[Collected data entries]
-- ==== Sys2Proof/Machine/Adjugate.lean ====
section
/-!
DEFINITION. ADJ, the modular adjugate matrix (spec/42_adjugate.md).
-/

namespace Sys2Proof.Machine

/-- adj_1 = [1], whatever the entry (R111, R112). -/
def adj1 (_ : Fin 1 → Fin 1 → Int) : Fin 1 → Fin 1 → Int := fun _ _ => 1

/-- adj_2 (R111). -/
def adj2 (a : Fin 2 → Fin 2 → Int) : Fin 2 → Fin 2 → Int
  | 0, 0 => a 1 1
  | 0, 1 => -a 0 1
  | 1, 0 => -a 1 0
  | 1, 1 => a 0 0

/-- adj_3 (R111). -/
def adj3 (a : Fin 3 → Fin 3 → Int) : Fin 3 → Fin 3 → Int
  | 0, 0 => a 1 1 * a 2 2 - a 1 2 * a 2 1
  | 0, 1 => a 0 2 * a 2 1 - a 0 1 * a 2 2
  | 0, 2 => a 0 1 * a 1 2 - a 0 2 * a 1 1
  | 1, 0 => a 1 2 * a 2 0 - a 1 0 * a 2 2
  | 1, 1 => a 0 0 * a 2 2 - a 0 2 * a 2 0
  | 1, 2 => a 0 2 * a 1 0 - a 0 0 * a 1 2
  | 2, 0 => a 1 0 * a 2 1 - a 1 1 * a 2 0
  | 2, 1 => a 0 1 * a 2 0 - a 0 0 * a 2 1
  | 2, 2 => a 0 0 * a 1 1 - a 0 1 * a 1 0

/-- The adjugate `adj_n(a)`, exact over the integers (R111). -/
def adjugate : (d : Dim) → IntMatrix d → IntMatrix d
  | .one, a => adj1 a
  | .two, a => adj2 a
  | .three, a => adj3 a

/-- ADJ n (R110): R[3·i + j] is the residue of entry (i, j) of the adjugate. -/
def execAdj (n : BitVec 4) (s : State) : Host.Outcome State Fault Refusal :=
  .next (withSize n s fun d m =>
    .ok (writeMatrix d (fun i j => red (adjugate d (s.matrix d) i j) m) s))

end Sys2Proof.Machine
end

### Work instruction:
Read the records above. Show each line that has the string "Machine".

### Result of the task:
-- ==== Sys2Proof/Machine/Adjugate.lean ====
namespace Sys2Proof.Machine
end Sys2Proof.Machine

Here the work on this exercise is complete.